---------- SOURCE DATA
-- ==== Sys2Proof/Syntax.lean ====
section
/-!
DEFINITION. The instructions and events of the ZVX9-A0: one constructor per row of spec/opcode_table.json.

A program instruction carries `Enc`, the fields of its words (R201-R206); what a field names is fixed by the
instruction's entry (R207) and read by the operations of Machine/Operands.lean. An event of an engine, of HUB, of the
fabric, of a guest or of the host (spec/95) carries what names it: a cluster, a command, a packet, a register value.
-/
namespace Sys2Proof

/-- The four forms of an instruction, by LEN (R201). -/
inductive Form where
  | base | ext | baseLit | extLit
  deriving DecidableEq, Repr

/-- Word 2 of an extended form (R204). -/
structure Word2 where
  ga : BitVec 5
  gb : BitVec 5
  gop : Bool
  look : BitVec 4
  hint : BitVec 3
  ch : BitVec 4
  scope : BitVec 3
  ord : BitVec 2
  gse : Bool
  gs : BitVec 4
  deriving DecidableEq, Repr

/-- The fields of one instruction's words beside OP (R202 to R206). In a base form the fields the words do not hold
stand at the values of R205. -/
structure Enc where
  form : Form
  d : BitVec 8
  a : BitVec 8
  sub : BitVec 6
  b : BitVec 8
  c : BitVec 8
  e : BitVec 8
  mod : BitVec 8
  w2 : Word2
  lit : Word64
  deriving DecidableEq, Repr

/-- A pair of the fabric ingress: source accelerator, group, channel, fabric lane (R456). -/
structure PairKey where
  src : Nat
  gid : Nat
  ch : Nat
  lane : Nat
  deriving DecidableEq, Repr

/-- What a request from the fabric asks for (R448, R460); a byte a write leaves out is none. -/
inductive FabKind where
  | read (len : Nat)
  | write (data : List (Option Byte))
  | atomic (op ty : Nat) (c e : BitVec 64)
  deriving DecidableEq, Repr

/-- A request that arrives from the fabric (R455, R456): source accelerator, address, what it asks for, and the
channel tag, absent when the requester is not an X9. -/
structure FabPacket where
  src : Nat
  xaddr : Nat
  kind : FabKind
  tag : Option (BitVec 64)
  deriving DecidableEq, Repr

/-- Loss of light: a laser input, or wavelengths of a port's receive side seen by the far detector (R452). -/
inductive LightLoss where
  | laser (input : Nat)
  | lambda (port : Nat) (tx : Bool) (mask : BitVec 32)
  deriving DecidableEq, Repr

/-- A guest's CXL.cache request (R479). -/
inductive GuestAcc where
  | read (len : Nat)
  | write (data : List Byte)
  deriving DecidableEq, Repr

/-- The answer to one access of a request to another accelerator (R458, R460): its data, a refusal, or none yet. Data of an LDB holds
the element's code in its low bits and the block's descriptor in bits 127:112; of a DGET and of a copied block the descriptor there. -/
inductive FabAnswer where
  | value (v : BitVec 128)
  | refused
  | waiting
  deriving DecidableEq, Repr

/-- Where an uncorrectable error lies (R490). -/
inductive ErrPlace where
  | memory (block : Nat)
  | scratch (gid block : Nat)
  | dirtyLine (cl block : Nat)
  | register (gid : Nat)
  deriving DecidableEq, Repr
--------------------
---------- SOURCE DATA
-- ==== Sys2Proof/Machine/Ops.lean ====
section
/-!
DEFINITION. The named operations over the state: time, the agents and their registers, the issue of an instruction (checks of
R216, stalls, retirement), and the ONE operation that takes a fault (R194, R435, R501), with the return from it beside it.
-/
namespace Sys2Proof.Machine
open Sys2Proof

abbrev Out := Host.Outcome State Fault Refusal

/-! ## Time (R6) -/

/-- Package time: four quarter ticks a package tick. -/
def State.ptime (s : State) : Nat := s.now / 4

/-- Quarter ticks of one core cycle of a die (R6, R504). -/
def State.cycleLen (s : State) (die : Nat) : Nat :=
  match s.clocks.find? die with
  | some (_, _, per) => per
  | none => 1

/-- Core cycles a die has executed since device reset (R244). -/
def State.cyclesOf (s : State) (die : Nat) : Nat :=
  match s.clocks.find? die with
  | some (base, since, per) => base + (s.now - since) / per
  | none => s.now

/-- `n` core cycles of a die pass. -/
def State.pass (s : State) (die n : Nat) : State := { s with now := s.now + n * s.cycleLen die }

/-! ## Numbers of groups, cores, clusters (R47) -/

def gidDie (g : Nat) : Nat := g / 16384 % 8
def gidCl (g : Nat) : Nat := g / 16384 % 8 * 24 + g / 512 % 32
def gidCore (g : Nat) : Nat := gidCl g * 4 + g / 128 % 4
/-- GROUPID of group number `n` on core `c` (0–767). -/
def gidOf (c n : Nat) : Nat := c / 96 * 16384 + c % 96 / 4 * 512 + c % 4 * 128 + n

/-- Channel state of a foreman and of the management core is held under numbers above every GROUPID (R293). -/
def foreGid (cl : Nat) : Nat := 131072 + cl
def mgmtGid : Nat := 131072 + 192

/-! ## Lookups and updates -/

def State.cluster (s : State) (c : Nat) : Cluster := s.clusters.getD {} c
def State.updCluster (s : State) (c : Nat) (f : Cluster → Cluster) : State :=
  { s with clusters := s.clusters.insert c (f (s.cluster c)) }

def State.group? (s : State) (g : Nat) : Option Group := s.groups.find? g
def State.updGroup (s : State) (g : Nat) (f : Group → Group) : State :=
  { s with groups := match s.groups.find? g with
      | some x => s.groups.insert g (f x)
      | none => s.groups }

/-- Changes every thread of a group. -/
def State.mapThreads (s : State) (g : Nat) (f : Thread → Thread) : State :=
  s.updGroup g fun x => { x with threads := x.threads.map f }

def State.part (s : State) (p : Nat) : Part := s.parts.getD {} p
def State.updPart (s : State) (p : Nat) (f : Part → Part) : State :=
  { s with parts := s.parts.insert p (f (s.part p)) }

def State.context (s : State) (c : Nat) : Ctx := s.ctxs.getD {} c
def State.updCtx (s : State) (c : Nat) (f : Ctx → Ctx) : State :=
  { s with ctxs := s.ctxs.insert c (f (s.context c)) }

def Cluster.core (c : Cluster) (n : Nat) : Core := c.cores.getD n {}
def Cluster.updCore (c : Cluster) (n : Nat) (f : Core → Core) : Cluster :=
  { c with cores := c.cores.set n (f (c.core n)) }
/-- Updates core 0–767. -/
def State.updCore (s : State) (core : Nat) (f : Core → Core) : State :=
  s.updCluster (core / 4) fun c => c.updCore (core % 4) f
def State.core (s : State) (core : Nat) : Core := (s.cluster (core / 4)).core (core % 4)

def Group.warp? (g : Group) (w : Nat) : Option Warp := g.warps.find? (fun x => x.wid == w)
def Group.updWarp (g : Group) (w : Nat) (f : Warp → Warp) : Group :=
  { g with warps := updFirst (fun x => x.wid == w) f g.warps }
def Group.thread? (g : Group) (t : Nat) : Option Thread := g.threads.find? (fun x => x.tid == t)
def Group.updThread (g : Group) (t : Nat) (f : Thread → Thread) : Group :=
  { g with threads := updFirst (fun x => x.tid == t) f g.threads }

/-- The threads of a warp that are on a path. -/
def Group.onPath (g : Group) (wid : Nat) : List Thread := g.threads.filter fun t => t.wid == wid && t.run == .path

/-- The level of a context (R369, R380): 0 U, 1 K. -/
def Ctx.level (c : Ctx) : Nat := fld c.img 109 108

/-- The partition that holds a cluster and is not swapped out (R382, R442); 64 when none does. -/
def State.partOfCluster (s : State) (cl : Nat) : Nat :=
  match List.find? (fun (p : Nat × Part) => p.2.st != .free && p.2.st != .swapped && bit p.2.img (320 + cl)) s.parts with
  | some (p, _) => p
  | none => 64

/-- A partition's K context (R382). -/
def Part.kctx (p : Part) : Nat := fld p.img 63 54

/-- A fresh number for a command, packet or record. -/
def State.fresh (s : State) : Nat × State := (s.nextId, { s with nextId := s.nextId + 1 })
--------------------
---------- SOURCE DATA
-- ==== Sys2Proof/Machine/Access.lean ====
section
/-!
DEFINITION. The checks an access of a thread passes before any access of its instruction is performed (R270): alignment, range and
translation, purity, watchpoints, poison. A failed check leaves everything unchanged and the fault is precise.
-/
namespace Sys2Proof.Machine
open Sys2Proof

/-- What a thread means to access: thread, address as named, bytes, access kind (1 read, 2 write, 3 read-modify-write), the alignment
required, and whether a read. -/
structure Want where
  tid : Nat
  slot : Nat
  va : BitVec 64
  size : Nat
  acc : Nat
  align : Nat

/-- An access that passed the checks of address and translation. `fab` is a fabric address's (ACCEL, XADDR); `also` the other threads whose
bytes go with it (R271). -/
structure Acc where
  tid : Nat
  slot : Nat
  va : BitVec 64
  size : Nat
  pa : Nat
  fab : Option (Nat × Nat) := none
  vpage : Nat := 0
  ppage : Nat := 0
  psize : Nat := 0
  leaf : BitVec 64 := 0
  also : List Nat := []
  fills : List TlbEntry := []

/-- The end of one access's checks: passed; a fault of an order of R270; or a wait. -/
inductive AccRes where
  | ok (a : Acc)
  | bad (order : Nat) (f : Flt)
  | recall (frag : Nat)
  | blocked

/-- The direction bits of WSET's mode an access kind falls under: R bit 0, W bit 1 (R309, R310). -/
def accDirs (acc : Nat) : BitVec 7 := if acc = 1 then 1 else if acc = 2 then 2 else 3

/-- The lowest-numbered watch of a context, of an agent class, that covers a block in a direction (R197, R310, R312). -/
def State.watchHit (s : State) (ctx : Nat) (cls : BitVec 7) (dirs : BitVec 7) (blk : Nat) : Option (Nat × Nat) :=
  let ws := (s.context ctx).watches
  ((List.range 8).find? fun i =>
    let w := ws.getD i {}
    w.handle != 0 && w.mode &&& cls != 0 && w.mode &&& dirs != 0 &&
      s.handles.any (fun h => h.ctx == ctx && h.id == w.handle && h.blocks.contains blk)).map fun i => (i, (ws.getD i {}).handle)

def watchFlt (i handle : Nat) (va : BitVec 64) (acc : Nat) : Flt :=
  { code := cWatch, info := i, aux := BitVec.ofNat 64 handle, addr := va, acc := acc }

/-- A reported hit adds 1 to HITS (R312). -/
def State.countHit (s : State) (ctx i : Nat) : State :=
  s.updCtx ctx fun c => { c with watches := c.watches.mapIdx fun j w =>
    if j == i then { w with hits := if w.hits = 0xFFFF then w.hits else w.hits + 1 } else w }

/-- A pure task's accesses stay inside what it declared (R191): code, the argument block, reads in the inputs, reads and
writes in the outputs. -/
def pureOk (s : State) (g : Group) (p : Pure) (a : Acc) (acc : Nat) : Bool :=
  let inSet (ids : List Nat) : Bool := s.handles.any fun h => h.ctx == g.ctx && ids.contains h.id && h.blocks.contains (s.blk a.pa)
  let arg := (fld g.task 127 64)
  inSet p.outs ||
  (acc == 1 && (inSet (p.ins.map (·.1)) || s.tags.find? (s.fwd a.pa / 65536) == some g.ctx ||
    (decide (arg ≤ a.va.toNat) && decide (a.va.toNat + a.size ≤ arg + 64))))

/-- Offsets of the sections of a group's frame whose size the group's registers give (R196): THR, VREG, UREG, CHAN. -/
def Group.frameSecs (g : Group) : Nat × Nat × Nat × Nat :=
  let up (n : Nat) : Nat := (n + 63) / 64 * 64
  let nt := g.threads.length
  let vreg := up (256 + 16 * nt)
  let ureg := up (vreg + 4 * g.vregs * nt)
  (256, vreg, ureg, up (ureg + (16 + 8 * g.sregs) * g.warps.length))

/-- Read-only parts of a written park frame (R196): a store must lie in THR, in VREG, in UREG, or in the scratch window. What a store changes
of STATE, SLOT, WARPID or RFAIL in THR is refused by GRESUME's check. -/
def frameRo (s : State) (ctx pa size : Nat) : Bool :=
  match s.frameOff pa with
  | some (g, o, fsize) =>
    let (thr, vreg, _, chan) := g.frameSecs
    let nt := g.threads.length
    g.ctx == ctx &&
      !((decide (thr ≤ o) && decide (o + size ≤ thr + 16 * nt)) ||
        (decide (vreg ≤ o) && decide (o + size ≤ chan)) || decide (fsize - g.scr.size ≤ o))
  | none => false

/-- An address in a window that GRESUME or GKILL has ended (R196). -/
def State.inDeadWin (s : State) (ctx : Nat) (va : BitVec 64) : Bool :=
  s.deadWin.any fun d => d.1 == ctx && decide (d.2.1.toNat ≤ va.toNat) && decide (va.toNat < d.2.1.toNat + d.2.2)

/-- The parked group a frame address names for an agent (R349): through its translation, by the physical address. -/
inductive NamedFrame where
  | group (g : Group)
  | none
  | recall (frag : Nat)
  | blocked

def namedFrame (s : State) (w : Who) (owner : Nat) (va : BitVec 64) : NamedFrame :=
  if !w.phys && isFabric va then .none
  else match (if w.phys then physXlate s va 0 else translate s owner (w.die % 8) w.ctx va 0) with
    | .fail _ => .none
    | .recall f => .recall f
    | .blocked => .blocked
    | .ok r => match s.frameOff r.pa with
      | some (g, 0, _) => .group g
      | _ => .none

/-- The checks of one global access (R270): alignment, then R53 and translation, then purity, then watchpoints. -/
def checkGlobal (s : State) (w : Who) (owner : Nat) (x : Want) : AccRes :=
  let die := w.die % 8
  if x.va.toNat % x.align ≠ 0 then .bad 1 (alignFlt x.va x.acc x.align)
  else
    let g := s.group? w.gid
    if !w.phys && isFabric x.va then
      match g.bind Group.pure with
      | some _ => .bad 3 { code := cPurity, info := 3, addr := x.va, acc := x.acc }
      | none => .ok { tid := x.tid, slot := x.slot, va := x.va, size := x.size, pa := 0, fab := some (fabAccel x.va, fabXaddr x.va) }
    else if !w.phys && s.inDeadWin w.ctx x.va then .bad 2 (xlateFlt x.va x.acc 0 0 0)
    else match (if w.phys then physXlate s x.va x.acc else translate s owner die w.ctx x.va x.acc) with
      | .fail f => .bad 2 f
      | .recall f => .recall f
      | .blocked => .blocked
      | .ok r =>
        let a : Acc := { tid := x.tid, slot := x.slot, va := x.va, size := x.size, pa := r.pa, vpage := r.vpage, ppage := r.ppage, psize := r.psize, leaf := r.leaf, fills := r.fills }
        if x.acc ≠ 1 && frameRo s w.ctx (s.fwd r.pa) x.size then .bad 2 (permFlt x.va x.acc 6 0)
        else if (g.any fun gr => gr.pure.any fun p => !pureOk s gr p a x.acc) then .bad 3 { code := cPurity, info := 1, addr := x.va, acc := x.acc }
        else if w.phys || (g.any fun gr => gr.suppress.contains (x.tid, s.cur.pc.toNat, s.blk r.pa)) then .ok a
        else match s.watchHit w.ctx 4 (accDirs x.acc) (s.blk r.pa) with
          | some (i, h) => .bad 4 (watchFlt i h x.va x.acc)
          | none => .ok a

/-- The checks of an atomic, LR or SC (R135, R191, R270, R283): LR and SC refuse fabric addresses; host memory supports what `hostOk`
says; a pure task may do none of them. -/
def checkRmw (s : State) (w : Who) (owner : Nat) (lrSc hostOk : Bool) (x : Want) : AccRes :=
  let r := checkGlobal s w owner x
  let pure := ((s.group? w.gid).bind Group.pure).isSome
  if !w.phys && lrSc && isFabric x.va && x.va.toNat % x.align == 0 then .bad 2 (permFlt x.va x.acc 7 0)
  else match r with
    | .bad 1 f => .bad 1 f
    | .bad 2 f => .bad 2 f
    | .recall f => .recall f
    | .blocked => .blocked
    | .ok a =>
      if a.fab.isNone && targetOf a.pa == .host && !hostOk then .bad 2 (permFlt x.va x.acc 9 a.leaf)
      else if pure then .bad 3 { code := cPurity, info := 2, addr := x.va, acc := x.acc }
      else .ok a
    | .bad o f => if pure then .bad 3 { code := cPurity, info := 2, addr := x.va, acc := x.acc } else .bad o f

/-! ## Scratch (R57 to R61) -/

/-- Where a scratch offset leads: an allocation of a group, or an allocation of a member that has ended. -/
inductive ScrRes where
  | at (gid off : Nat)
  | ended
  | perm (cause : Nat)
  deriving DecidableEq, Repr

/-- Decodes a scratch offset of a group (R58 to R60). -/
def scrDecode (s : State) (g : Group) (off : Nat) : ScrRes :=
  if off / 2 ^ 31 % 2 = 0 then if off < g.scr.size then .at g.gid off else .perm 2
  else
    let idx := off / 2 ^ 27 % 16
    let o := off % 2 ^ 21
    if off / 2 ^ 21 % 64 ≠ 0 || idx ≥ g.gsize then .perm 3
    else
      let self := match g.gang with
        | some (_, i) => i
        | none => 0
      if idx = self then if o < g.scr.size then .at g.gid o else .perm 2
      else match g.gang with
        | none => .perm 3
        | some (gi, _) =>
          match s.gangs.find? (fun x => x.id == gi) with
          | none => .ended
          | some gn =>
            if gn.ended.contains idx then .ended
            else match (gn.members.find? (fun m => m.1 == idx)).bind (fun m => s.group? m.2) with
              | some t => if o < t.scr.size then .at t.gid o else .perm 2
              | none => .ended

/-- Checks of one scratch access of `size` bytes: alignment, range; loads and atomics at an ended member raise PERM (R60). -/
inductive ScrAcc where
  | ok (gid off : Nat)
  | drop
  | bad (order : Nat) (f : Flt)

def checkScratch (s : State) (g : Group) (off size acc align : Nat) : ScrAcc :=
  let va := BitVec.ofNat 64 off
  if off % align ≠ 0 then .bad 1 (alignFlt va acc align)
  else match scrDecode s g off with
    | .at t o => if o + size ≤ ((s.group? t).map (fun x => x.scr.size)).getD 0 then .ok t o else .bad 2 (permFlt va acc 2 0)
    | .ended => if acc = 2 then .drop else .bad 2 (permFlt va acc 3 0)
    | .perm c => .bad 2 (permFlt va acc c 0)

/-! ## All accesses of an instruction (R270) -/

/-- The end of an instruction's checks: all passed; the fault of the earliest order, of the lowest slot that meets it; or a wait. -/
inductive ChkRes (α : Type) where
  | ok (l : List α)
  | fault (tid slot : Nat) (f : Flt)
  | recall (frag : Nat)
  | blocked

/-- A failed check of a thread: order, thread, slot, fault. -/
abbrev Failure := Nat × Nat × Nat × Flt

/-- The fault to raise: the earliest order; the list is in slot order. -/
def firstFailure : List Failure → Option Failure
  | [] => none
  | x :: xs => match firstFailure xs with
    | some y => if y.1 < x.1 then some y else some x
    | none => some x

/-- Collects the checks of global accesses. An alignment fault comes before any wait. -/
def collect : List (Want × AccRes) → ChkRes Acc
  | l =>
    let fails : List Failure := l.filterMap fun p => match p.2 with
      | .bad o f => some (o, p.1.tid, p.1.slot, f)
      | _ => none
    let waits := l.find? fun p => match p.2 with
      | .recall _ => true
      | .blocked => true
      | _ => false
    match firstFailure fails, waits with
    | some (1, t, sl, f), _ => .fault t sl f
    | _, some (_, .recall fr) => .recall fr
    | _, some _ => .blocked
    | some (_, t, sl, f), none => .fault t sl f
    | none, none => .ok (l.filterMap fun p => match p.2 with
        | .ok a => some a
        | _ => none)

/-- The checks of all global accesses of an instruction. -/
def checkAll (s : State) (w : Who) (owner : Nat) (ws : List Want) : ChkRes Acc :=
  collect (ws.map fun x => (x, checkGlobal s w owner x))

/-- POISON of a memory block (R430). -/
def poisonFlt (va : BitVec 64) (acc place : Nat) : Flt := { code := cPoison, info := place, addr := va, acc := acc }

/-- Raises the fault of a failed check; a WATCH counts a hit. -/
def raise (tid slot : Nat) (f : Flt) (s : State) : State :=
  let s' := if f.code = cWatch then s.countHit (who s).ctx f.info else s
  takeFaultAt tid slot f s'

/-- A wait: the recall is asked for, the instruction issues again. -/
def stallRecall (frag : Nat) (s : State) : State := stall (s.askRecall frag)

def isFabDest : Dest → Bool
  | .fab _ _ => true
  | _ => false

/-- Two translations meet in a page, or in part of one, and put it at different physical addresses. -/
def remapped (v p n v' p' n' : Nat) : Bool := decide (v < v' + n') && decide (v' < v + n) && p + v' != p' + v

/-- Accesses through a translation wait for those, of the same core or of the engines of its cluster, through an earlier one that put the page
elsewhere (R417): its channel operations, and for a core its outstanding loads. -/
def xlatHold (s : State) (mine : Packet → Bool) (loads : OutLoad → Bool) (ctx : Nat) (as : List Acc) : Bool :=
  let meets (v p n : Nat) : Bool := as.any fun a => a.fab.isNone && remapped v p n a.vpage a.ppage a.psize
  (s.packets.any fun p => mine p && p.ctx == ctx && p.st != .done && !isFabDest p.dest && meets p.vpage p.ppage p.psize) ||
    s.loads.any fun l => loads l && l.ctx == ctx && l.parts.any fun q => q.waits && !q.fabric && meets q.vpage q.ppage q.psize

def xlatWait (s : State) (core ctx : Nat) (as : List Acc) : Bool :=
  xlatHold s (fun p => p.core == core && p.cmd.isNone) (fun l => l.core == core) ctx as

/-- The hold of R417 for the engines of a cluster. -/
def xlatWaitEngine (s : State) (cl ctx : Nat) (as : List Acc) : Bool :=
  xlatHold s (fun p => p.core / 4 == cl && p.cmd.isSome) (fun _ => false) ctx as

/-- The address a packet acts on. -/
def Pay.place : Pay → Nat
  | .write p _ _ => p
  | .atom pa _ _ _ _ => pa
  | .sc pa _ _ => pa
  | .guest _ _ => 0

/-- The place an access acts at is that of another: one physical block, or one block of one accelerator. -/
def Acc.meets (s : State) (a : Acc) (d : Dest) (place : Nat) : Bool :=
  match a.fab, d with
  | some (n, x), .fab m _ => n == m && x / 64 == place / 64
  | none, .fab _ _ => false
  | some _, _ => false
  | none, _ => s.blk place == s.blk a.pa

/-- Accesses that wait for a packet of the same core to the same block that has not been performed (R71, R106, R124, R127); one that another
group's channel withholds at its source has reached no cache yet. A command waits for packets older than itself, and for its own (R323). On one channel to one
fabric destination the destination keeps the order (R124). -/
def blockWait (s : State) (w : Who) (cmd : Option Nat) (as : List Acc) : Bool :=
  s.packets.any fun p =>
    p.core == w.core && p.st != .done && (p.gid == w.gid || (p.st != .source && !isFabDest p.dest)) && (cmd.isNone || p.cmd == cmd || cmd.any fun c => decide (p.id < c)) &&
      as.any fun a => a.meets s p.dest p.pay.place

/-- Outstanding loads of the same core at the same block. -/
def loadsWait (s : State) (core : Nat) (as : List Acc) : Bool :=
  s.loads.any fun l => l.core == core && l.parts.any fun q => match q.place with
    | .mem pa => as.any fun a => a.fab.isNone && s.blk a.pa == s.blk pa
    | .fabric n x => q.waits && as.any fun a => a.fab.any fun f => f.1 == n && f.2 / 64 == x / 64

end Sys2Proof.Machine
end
--------------------
Output exactly the lines of the material above from the one containing "structure FabPacket where" up to and including the one containing "inductive GuestAcc where".

• TASK ANSWER:
structure FabPacket where
  src : Nat
  xaddr : Nat
  kind : FabKind
  tag : Option (BitVec 64)
  deriving DecidableEq, Repr

/-- Loss of light: a laser input, or wavelengths of a port's receive side seen by the far detector (R452). -/
inductive LightLoss where
  | laser (input : Nat)
  | lambda (port : Nat) (tx : Bool) (mask : BitVec 32)
  deriving DecidableEq, Repr

/-- A guest's CXL.cache request (R479). -/
inductive GuestAcc where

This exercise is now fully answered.